[Record excerpts]

/-- The end that a promotion comes to now (R329, R333); in FAILED a key that is in neither store ends absent. -/
def promotionEndOf (s : State) (p : Promotion) : PromEnd :=
  if p.gone || !AMap.has s.gaz.tables p.table then .deleted
  else match coldFind s p.table p.key with
    | none => .absent
    | some _ =>
      if s.stk.state == .failed then .state
      else if p.step ≥ 10 then .media
      else
        let t := s.table p.table
        if (flowFind t p.key).isSome then .superseded
        else match takeIndex t with
          | none => .full
          | some (i, t') => if (tableInsert (writeNew t' i p.key) p.key i).isNone then .full else .success

/-- A promoted record inserted as a device write between two commits (R329). -/
def insertPromoted (s : State) (p : Promotion) (r : ColdRec) : State :=
  match takeIndex (s.table p.table) with
  | none => s
  | some (i, t) =>
    let t := writeNew t i p.key
    match tableInsert { t with records := AMap.put t.records i r.words } p.key i with
    | none => s
    | some t =>
      let s := s.setTable p.table t
      let s := { s with gaz := { s.gaz with absent := s.gaz.absent.filter (fun a => !(a.table == p.table && a.key == p.key)) } }
      let s := squashHolders s none (.key p.table p.kh)
      leftCold (if t.stash.length ≥ 48 then requestRehash s p.table else s) p.table p.key

/-- Contexts parked on a promotion's key, the oldest first by their place in the list of contexts. -/
def parkedFor (s : State) (p : Promotion) : List Nat :=
  (s.meridian.ctxs.filter (fun c => c.2.state == .parked && c.2.parkedOn == some (.key p.table p.key))).map (·.1)

/-- Domains of some contexts. -/
def domainsOf (s : State) (cs : List Nat) : List Nat := (cs.filterMap (fun c => (s.ctx? c).map (·.key))).eraseDups

/-- Parked packets run again, oldest first, then those held behind them (R116). -/
def releaseParked (s : State) (p : Promotion) : State :=
  let cs := parkedFor s p
  let doms := domainsOf s cs
  doms.foldl markDomain (doms.foldl refreshParking (releaseGroup s cs doms))

/-- Packets parked on a promotion that failed fail with PROMOTE_FAIL; those held behind are dispatched (R116). -/
def failParked (s : State) (p : Promotion) : State :=
  let cs := parkedFor s p
  let doms := domainsOf s cs
  releaseGroup (cs.foldl (fun s c => failCtx s c 0x23 false 5) s) [] doms

/-- An entry of the absent list for a promotion, kept while contexts that parked on it have still to search (R263). -/
def placeAbsent (s : State) (p : Promotion) (ctxs : List Nat) : State :=
  if ctxs.isEmpty then s
  else
    let a : Absent := { table := p.table, kh := p.kh, key := p.key, ctxs := ctxs }
    { s with gaz := { s.gaz with absent := s.gaz.absent.filter (fun a => !(a.table == p.table && a.key == p.key)) ++ [a] } }

/-- A lost record (R329): its owner and the operator hear of it. -/
def recordLost (s : State) (p : Promotion) : State :=
  let owner := match coldFind s p.table p.key with
    | some r => r.owner
    | none => (s.table p.table).owner
  raiseBoth (tableCount (coldDrop s p.table p.key) p.table 18) 0x3C4 owner 1 (dataBytes 2 p.table + p.kh * 2 ^ 272)

/-- A cold record deleted by command, or found absent (R326, R405); for a command that its deadline has ended meanwhile
the result is a late completion (R401). -/
def coldDeleteNow (s : State) (table : Nat) (key : List Byte) (acc : Nat) : State :=
  if !AMap.has s.legend.flight acc then count s (lateId 1) 1
  else match coldFind s table key with
  | none => endCommand s acc (plain 3 false) []
  | some _ => endCommand (leftCold s table key) acc (plain 0 true) []

/-- A promotion ends (R116, R263, R326, R329, R333). -/
def endPromotion (s : State) (p : Promotion) : State :=
  let e := promotionEndOf s p
  let owner := (s.table p.table).owner
  let s := s.setStk { s.stk with promotions := s.stk.promotions.filter (fun q => !(q.table == p.table && q.key == p.key && q.gone == p.gone)) }
  let s := devCount (tableCount s p.table e.counter) 6 0 0 owner 1
  let s := if p.late then count s (lateId 0) 1 else s
  let read := e == .success || e == .superseded || e == .full
  let s := if read && decide (1 ≤ p.step) then relocatePage s else s
  let s := match e with
    | .success =>
      (match coldFind s p.table p.key with
        | none => s
        | some r => releaseParked (insertPromoted s p r) p)
    | .superseded => releaseParked (leftCold s p.table p.key) p
    | .absent => releaseParked (placeAbsent s p (parkedFor s p)) p
    | .full => failParked (raiseBoth s 0x3C3 owner 1 (dataBytes 2 p.table)) p
    | .deleted => failParked s p
    | .media => failParked (recordLost s p) p
    | .state => failParked (recordLost s p) p
  (p.deletes.filter (fun a => !p.gone || AMap.has s.legend.flight a)).foldl (fun s a => coldDeleteNow s p.table p.key a) s

/-- PROMOTION_END (R329). -/
def execPromotionEnd (table : Nat) (key : List Byte) (s : State) : Host.Outcome State Fault Refusal :=
  .next (match s.stk.promotions.find? (fun p => p.table == table && p.key == key) with
    | none => s
    | some p => finish (endPromotion s p))

/-- A keep-alive extension to the packets parked on a promotion (R116, R332): 1 ms more, at most LIFE_CAP from the take;
it never shortens a lifetime, and comes too late for one that has ended. -/
def extendParked (s : State) (p : Promotion) : State :=
  (parkedFor s p).foldl (fun s c =>
    match s.ctx? c with
    | none => s
    | some x =>
      if now s < x.lifeEnd then s.setCtx c { x with lifeEnd := max x.lifeEnd (min (now s + 1000000) (x.taken + capNs s)) } else s) s

/-- Whether a record that a command could read stands on NAND at a place (R332). -/
def onNand (s : State) (place : Nat) (key : List Byte) : Bool :=
  (match coldFind s place key with | none => false | some r => !r.staged) ||
  (match AMap.find s.stk.rings (place - 0x10000) with
    | none => false
    | some x => decide (0x10000 ≤ place) && x.recs.any (fun r => r.flash && key == beBytes 4 r.seq)) ||
  (decide (0x20000 ≤ place) &&
    (AMap.at s.stk.telemetry (place - 0x20000) ⟨[], 0⟩).recs.any (fun r => key == beBytes 4 r.seq))

/-- Step of the ladder that the next read of a record needs; 0: the first decode holds (R332). -/
def ladderStep (s : State) (place : Nat) (key : List Byte) : Nat :=
  match s.stk.ladders.find? (fun l => l.1 == place && l.2.1 == key) with
  | none => 0
  | some l => l.2.2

[Activity]
Copy out all of the data. Keep every word unchanged.

[Completed task]
/-- The end that a promotion comes to now (R329, R333); in FAILED a key that is in neither store ends absent. -/
def promotionEndOf (s : State) (p : Promotion) : PromEnd :=
  if p.gone || !AMap.has s.gaz.tables p.table then .deleted
  else match coldFind s p.table p.key with
    | none => .absent
    | some _ =>
      if s.stk.state == .failed then .state
      else if p.step ≥ 10 then .media
      else
        let t := s.table p.table
        if (flowFind t p.key).isSome then .superseded
        else match takeIndex t with
          | none => .full
          | some (i, t') => if (tableInsert (writeNew t' i p.key) p.key i).isNone then .full else .success

/-- A promoted record inserted as a device write between two commits (R329). -/
def insertPromoted (s : State) (p : Promotion) (r : ColdRec) : State :=
  match takeIndex (s.table p.table) with
  | none => s
  | some (i, t) =>
    let t := writeNew t i p.key
    match tableInsert { t with records := AMap.put t.records i r.words } p.key i with
    | none => s
    | some t =>
      let s := s.setTable p.table t
      let s := { s with gaz := { s.gaz with absent := s.gaz.absent.filter (fun a => !(a.table == p.table && a.key == p.key)) } }
      let s := squashHolders s none (.key p.table p.kh)
      leftCold (if t.stash.length ≥ 48 then requestRehash s p.table else s) p.table p.key

/-- Contexts parked on a promotion's key, the oldest first by their place in the list of contexts. -/
def parkedFor (s : State) (p : Promotion) : List Nat :=
  (s.meridian.ctxs.filter (fun c => c.2.state == .parked && c.2.parkedOn == some (.key p.table p.key))).map (·.1)

/-- Domains of some contexts. -/
def domainsOf (s : State) (cs : List Nat) : List Nat := (cs.filterMap (fun c => (s.ctx? c).map (·.key))).eraseDups

/-- Parked packets run again, oldest first, then those held behind them (R116). -/
def releaseParked (s : State) (p : Promotion) : State :=
  let cs := parkedFor s p
  let doms := domainsOf s cs
  doms.foldl markDomain (doms.foldl refreshParking (releaseGroup s cs doms))

/-- Packets parked on a promotion that failed fail with PROMOTE_FAIL; those held behind are dispatched (R116). -/
def failParked (s : State) (p : Promotion) : State :=
  let cs := parkedFor s p
  let doms := domainsOf s cs
  releaseGroup (cs.foldl (fun s c => failCtx s c 0x23 false 5) s) [] doms

/-- An entry of the absent list for a promotion, kept while contexts that parked on it have still to search (R263). -/
def placeAbsent (s : State) (p : Promotion) (ctxs : List Nat) : State :=
  if ctxs.isEmpty then s
  else
    let a : Absent := { table := p.table, kh := p.kh, key := p.key, ctxs := ctxs }
    { s with gaz := { s.gaz with absent := s.gaz.absent.filter (fun a => !(a.table == p.table && a.key == p.key)) ++ [a] } }

/-- A lost record (R329): its owner and the operator hear of it. -/
def recordLost (s : State) (p : Promotion) : State :=
  let owner := match coldFind s p.table p.key with
    | some r => r.owner
    | none => (s.table p.table).owner
  raiseBoth (tableCount (coldDrop s p.table p.key) p.table 18) 0x3C4 owner 1 (dataBytes 2 p.table + p.kh * 2 ^ 272)

/-- A cold record deleted by command, or found absent (R326, R405); for a command that its deadline has ended meanwhile
the result is a late completion (R401). -/
def coldDeleteNow (s : State) (table : Nat) (key : List Byte) (acc : Nat) : State :=
  if !AMap.has s.legend.flight acc then count s (lateId 1) 1
  else match coldFind s table key with
  | none => endCommand s acc (plain 3 false) []
  | some _ => endCommand (leftCold s table key) acc (plain 0 true) []

/-- A promotion ends (R116, R263, R326, R329, R333). -/
def endPromotion (s : State) (p : Promotion) : State :=
  let e := promotionEndOf s p
  let owner := (s.table p.table).owner
  let s := s.setStk { s.stk with promotions := s.stk.promotions.filter (fun q => !(q.table == p.table && q.key == p.key && q.gone == p.gone)) }
  let s := devCount (tableCount s p.table e.counter) 6 0 0 owner 1
  let s := if p.late then count s (lateId 0) 1 else s
  let read := e == .success || e == .superseded || e == .full
  let s := if read && decide (1 ≤ p.step) then relocatePage s else s
  let s := match e with
    | .success =>
      (match coldFind s p.table p.key with
        | none => s
        | some r => releaseParked (insertPromoted s p r) p)
    | .superseded => releaseParked (leftCold s p.table p.key) p
    | .absent => releaseParked (placeAbsent s p (parkedFor s p)) p
    | .full => failParked (raiseBoth s 0x3C3 owner 1 (dataBytes 2 p.table)) p
    | .deleted => failParked s p
    | .media => failParked (recordLost s p) p
    | .state => failParked (recordLost s p) p
  (p.deletes.filter (fun a => !p.gone || AMap.has s.legend.flight a)).foldl (fun s a => coldDeleteNow s p.table p.key a) s

/-- PROMOTION_END (R329). -/
def execPromotionEnd (table : Nat) (key : List Byte) (s : State) : Host.Outcome State Fault Refusal :=
  .next (match s.stk.promotions.find? (fun p => p.table == table && p.key == key) with
    | none => s
    | some p => finish (endPromotion s p))

/-- A keep-alive extension to the packets parked on a promotion (R116, R332): 1 ms more, at most LIFE_CAP from the take;
it never shortens a lifetime, and comes too late for one that has ended. -/
def extendParked (s : State) (p : Promotion) : State :=
  (parkedFor s p).foldl (fun s c =>
    match s.ctx? c with
    | none => s
    | some x =>
      if now s < x.lifeEnd then s.setCtx c { x with lifeEnd := max x.lifeEnd (min (now s + 1000000) (x.taken + capNs s)) } else s) s

/-- Whether a record that a command could read stands on NAND at a place (R332). -/
def onNand (s : State) (place : Nat) (key : List Byte) : Bool :=
  (match coldFind s place key with | none => false | some r => !r.staged) ||
  (match AMap.find s.stk.rings (place - 0x10000) with
    | none => false
    | some x => decide (0x10000 ≤ place) && x.recs.any (fun r => r.flash && key == beBytes 4 r.seq)) ||
  (decide (0x20000 ≤ place) &&
    (AMap.at s.stk.telemetry (place - 0x20000) ⟨[], 0⟩).recs.any (fun r => key == beBytes 4 r.seq))

/-- Step of the ladder that the next read of a record needs; 0: the first decode holds (R332). -/
def ladderStep (s : State) (place : Nat) (key : List Byte) : Nat :=
  match s.stk.ladders.find? (fun l => l.1 == place && l.2.1 == key) with
  | none => 0
  | some l => l.2.2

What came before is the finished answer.